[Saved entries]
-- ==== Sys2Proof/Machine/Handover.lean ====
section
/-! DEFINITION. Handover: openings, failures, the switch, the media hold, orphaning and access outside the plan (chapter
Handover Transactions). -/

namespace Sys2Proof.Machine

/-- R146: the handset's state as an origin. -/
def HandsetState.origin : HandsetState → Origin
  | .pinned => .pinned
  | _ => .active

/-- The handset returns to its origin state, with the given failure count. -/
def returnHandset (n : Slot) (st : HandsetState) (count : Nat) : Act Unit :=
  enterWith n st fun c => { c with hoFail := count }

/-! ### Closings (R151, R162) -/

/-- R162: a closure that does not count. A waiting transaction has left its queue, and a channel at a failed target is
released already. -/
def closeUncounted (e : EntryNo) (reason : FailReason) : Act Unit := do
  useEntry e
  match (← get).txnOf e with
  | none => pure ()
  | some t =>
    freeEntry e
    enter t.slot t.origin.state
    note .handoverFailed t.slot.val reason.code (headCode t.target)

/-- R151, step 5: the state, the count and the event PINNED. -/
def countFailure (n : Slot) (o : Origin) (reason : FailReason) : Act Unit := do
  let c ← getCtx n
  match o with
  | .pinned => enter n .pinned
  | .active =>
    if c.hoFail < 3 then returnHandset n .active (c.hoFail + 1)
    else
      returnHandset n .pinned 0
      note .pinned n.val (headCode c.serving) reason.code

/-- R120: the failure notice at Quality. -/
def noticeFailure (n : Slot) (target : Option Head) : Act Unit := do
  let now := (← get).timeBase
  match target with
  | none => pure ()
  | some h => modCtx n fun c => { c with quality := c.quality.failed now h }

/-- R151: a counted failure of a transaction. -/
def failCounted (e : EntryNo) (t : Handover) (reason : FailReason) : Act Unit := do
  withdrawWait e t
  releaseAll t.slot t.channels
  freeEntry e
  note .handoverFailed t.slot.val reason.code (headCode t.target)
  noticeFailure t.slot t.target
  countFailure t.slot t.origin reason

/-! ### Openings (R149) -/

/-- A transaction put into an entry. -/
def putTxn (e : EntryNo) (t : Handover) : Act Unit := modify fun s => s.setEntry e { txn := some t, parityBad := false }

/-- R149: an opening with a target. Answers false when the table is full. A table fault found in the search for a free entry
sets CONTAINED and does not stop the opening (DEDUCED, log entry 27). -/
def openHandover (n : Slot) (cause : Cause) (target : Head) : Act Bool := do
  let found ← seekEntry
  let s ← get
  let c := s.ctx n
  match found, c.serving with
  | some e, some source =>
    let o := c.state.origin
    putTxn e
      { slot := n, cause := cause, phase := .reserving, source := source, target := some target,
        targetChan := none, heldChan := none, deadline := s.timeBase + Config.reservingTime, origin := o,
        opened := s.timeBase }
    enterWith n .moving fun c => { c with txn := some (e, o) }
    note .handoverOpened n.val target.val cause.code
    match ← reserve e { entry := e, slot := n, cause := cause, priority := c.priority, opened := s.timeBase } target with
    | .granted ch => enterCommanded e target ch
    | .waits => pure ()
    | .refused => closeUncounted e .targetUnavailable
    return true
  | _, _ => return false

/-! ### The switch and the media hold (R156 to R161) -/

/-- R140: Head Manager's part in the switch. -/
def switchChannels (e : EntryNo) (n : Slot) (source target : Head) (old new : Chan) : Act Unit := do
  usePool target
  modHead target fun h => h.reown new (.call n)
  usePool source
  modHead source fun h => h.reown old (.held e)

/-- R114: a call's serving head and channel change, and Quality is handed the new serving head. -/
def HandsetCtx.moveCall (c : HandsetCtx) (head : Head) (ch : Chan) : HandsetCtx :=
  { c with serving := some head, channel := some ch, quality := c.quality.moveServing c.serving head }

/-- R156: the transaction enters SWITCHED at its target. -/
def switchCall (e : EntryNo) (t : Handover) : Act Unit := do
  let s ← get
  let c := s.ctx t.slot
  match t.target, t.targetChan, c.channel with
  | some target, some new, some old =>
    switchChannels e t.slot t.source target old new
    modTxn e fun t => { t with
      phase := .switched, heldChan := some old, targetChan := none, deadline := s.timeBase + Config.mediaHoldTime }
    modCtx t.slot fun c => c.moveCall target new
    note .handoverDone t.slot.val target.val t.cause.code
  | _, _, _ => pure ()

/-- R157: the end of a media hold with MEDIA_RELEASED. -/
def endHold (e : EntryNo) (t : Handover) (detail : MediaEnd) (media : Option Head) : Act Unit := do
  freeEntry e
  enterWith t.slot .active fun c => { c with media := media, hoFail := 0 }
  releaseAll t.slot t.channels
  note .mediaReleased t.slot.val detail.code t.source.val

/-- R158, R161: a media acknowledgement. -/
def mediaAcknowledgement (n : Slot) (value : Head) : Act Unit := do
  match ← slotEntry n with
  | some (e, t) =>
    if t.phase = .switched then endHold e t .acked (some value)
    else modCtx n fun c => { c with media := some value }
  | none => modCtx n fun c => { c with media := some value }

/-! ### Orphaned calls (R130, R165) -/

/-- R165: an opening of cause ORPHAN in a free entry. -/
def openOrphan (n : Slot) (e : EntryNo) (failed : Head) : Act Unit := do
  let s ← get
  let o := (s.ctx n).state.origin
  putTxn e
    { slot := n, cause := .orphan, phase := .orphaned, source := failed, target := none, targetChan := none,
      heldChan := none, deadline := s.timeBase + Config.orphanedTime, origin := o, opened := s.timeBase }
  enterWith n .moving fun c => { c with txn := some (e, o), channel := none }
  note .handoverOpened n.val 0xFF Cause.orphan.code

/-- R130, R165: a transaction turned into ORPHANED in place. -/
def orphanInPlace (n : Slot) (e : EntryNo) (t : Handover) (failed : Head) : Act Unit := do
  let now := (← get).timeBase
  withdrawWait e t
  modTxn e fun t => { t with
    cause := .orphan, phase := .orphaned, source := failed, target := none, targetChan := none, heldChan := none
    deadline := now + Config.orphanedTime }
  modCtx n fun c => { c with channel := none }
  releaseAll n t.channels

/-- R130: one call whose serving head has failed. -/
def orphanCall (failed : Head) (n : Slot) : Act Unit := do
  match ← slotEntry n with
  | some (e, t) => if t.phase ≠ .orphaned then orphanInPlace n e t failed
  | none =>
    match ← seekEntry with
    | some e => openOrphan n e failed
    | none =>
      dropCall n .headFailed
      enter n .lost

/-! ### Access outside the plan (R167) -/

/-- R167, step 5: a re-establishment without an entry or a channel. -/
def dropReestablish (n : Slot) (h : Head) : Act Unit := do
  dropCall n .noReestablish
  enterWith n .idle fun c => { c with serving := some h }

/-- R167, step 4: the channel is assigned at the access head. -/
def assignChannel (n : Slot) (h : Head) (ch : Chan) : Act Unit :=
  sendAbout .channelAssign (some h) n fun d => { d with channel := some ch }

/-- R167, step 4, source alive: the transaction of entry `e` takes the channel and switches. -/
def reestablishAlive (n : Slot) (e : EntryNo) (h : Head) (ch : Chan) : Act Unit := do
  assignChannel n h ch
  modTxn e fun t => { t with targetChan := some ch }
  match (← get).txnOf e with
  | none => pure ()
  | some t => switchCall e t

/-- R167: re-establishment of a call with no transaction. -/
def reestablishNew (n : Slot) (h : Head) : Act Unit := do
  let found ← seekEntry
  let s ← get
  let c := s.ctx n
  match found, c.serving with
  | some e, some source =>
    match ← reestablishChannel (.reservation e) h with
    | none => dropReestablish n h
    | some ch =>
      let o := c.state.origin
      putTxn e
        { slot := n, cause := .reestablish, phase := .commanded, source := source, target := some h,
          targetChan := none, heldChan := none, deadline := s.timeBase + Config.commandedTime, origin := o,
          opened := s.timeBase }
      enterWith n .moving fun c => { c with txn := some (e, o) }
      note .handoverOpened n.val h.val Cause.reestablish.code
      reestablishAlive n e h ch
  | _, _ => dropReestablish n h

/-- R167, step 2: a reused entry withdraws its reservation or its place. -/
def withdrawTarget (n : Slot) (e : EntryNo) (t : Handover) : Act Unit := do
  withdrawWait e t
  modTxn e fun t => { t with targetChan := none }
  releaseAll n t.channels

/-- R167: re-establishment of a call in RESERVING or COMMANDED, its entry reused. -/
def reestablishReused (n : Slot) (e : EntryNo) (t : Handover) (h : Head) : Act Unit := do
  withdrawTarget n e t
  match ← reestablishChannel (.reservation e) h with
  | none => dropReestablish n h
  | some ch =>
    modTxn e fun t => { t with cause := .reestablish, target := some h }
    reestablishAlive n e h ch

/-- R167: re-establishment of an ORPHANED call. -/
def reestablishOrphan (n : Slot) (e : EntryNo) (h : Head) : Act Unit := do
  match ← reestablishChannel (.call n) h with
  | none => dropReestablish n h
  | some ch =>
    assignChannel n h ch
    enterWith n .active fun c => { c.moveCall h ch with hoFail := 0 }
    freeEntry e
    note .handoverDone n.val h.val Cause.orphan.code

/-- R167: an ACCESS of a handset with no call. -/
def staleAccess (n : Slot) (h : Head) : Act Unit := do
  let c ← getCtx n
  sendAbout .channelRelease (some h) n fun d => d
  note .staleAccess n.val h.val c.state.code

/-- R167: an ACCESS from head `h`. -/
def takeAccess (n : Slot) (h : Head) : Act Unit := do
  let c ← getCtx n
  if !c.state.inCall then staleAccess n h
  else match ← slotEntry n with
    | some (e, t) =>
      if t.phase = .commanded ∧ t.target = some h then switchCall e t
      else if t.phase = .orphaned then reestablishOrphan n e h
      else if c.serving = some h ∨ t.phase = .switched then pure ()
      else reestablishReused n e t h
    | none => if c.serving = some h then pure () else reestablishNew n h

/-- R154: a REVERT from head `h`. -/
def takeRevert (n : Slot) (h : Head) : Act Unit := do
  if (← getCtx n).state.inCall then
    match ← slotEntry n with
    | some (e, t) => if t.phase = .commanded ∧ t.source = h then failCounted e t .reverted
    | none => pure ()

/-- R155: a CHANNEL_REFUSED from head `h`. -/
def takeChannelRefused (n : Slot) (h : Head) (ch : Chan) : Act Unit := do
  if (← getCtx n).state.inCall then
    match ← slotEntry n with
    | some (e, t) =>
      if t.phase = .commanded ∧ t.target = some h ∧ t.targetChan = some ch then failCounted e t .targetRefused
    | none => pure ()

/-! ### The deadlines of the phases -/

/-- A phase deadline passes: the engine reads the entry and the handset's context (R147). -/
def phaseDeadline (e : EntryNo) (p : Phase) (f : Handover → Act Unit) : Act Unit := do
  let s ← get
  match s.txnOf e with
  | none => pure ()
  | some t =>
    if t.phase = p ∧ passed t.deadline s.timeBase then
      useEntry e
      withSound t.slot (f t)

/-- RESERVING_DEADLINE (R152). -/
def reservingTimeout (e : EntryNo) : Act Unit := phaseDeadline e .reserving fun t => failCounted e t .noChannel

/-- COMMANDED_DEADLINE (R153). -/
def commandedTimeout (e : EntryNo) : Act Unit := phaseDeadline e .commanded fun t => failCounted e t .timeout

/-- MEDIA_HOLD_DEADLINE (R159): the media head becomes the serving head. -/
def mediaHoldTimeout (e : EntryNo) : Act Unit := phaseDeadline e .switched fun t => do
  endHold e t .late (← getCtx t.slot).serving

/-- ORPHANED_DEADLINE (R166). -/
def orphanedTimeout (e : EntryNo) : Act Unit := phaseDeadline e .orphaned fun t => do
  dropCall t.slot .orphanTimeout
  enter t.slot .lost

/-- RESERVING_DEADLINE (R152): the deadline of a RESERVING transaction passes. -/
def execReservingDeadline (e : EntryNo) (s : State) : Host.Outcome State Fault Refusal :=
  perform (whenRunning (reservingTimeout e)) s

/-- COMMANDED_DEADLINE (R153): the deadline of a COMMANDED transaction passes. -/
def execCommandedDeadline (e : EntryNo) (s : State) : Host.Outcome State Fault Refusal :=
  perform (whenRunning (commandedTimeout e)) s

/-- MEDIA_HOLD_DEADLINE (R159): the hold deadline of a SWITCHED transaction passes. -/
def execMediaHoldDeadline (e : EntryNo) (s : State) : Host.Outcome State Fault Refusal :=
  perform (whenRunning (mediaHoldTimeout e)) s

/-- ORPHANED_DEADLINE (R166): the deadline of an ORPHANED transaction passes. -/
def execOrphanedDeadline (e : EntryNo) (s : State) : Host.Outcome State Fault Refusal :=
  perform (whenRunning (orphanedTimeout e)) s

end Sys2Proof.Machine
end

● WHAT THE TASK REQUIRES:
All lines above between those holding "if !c.state.inCall then staleAccess n h" and "def takeChannelRefused (n", inclusive, must be set down unchanged, and no other line may be included.

● ANSWER AREA:
  if !c.state.inCall then staleAccess n h
  else match ← slotEntry n with
    | some (e, t) =>
      if t.phase = .commanded ∧ t.target = some h then switchCall e t
      else if t.phase = .orphaned then reestablishOrphan n e h
      else if c.serving = some h ∨ t.phase = .switched then pure ()
      else reestablishReused n e t h
    | none => if c.serving = some h then pure () else reestablishNew n h

/-- R154: a REVERT from head `h`. -/
def takeRevert (n : Slot) (h : Head) : Act Unit := do
  if (← getCtx n).state.inCall then
    match ← slotEntry n with
    | some (e, t) => if t.phase = .commanded ∧ t.source = h then failCounted e t .reverted
    | none => pure ()

/-- R155: a CHANNEL_REFUSED from head `h`. -/
def takeChannelRefused (n : Slot) (h : Head) (ch : Chan) : Act Unit := do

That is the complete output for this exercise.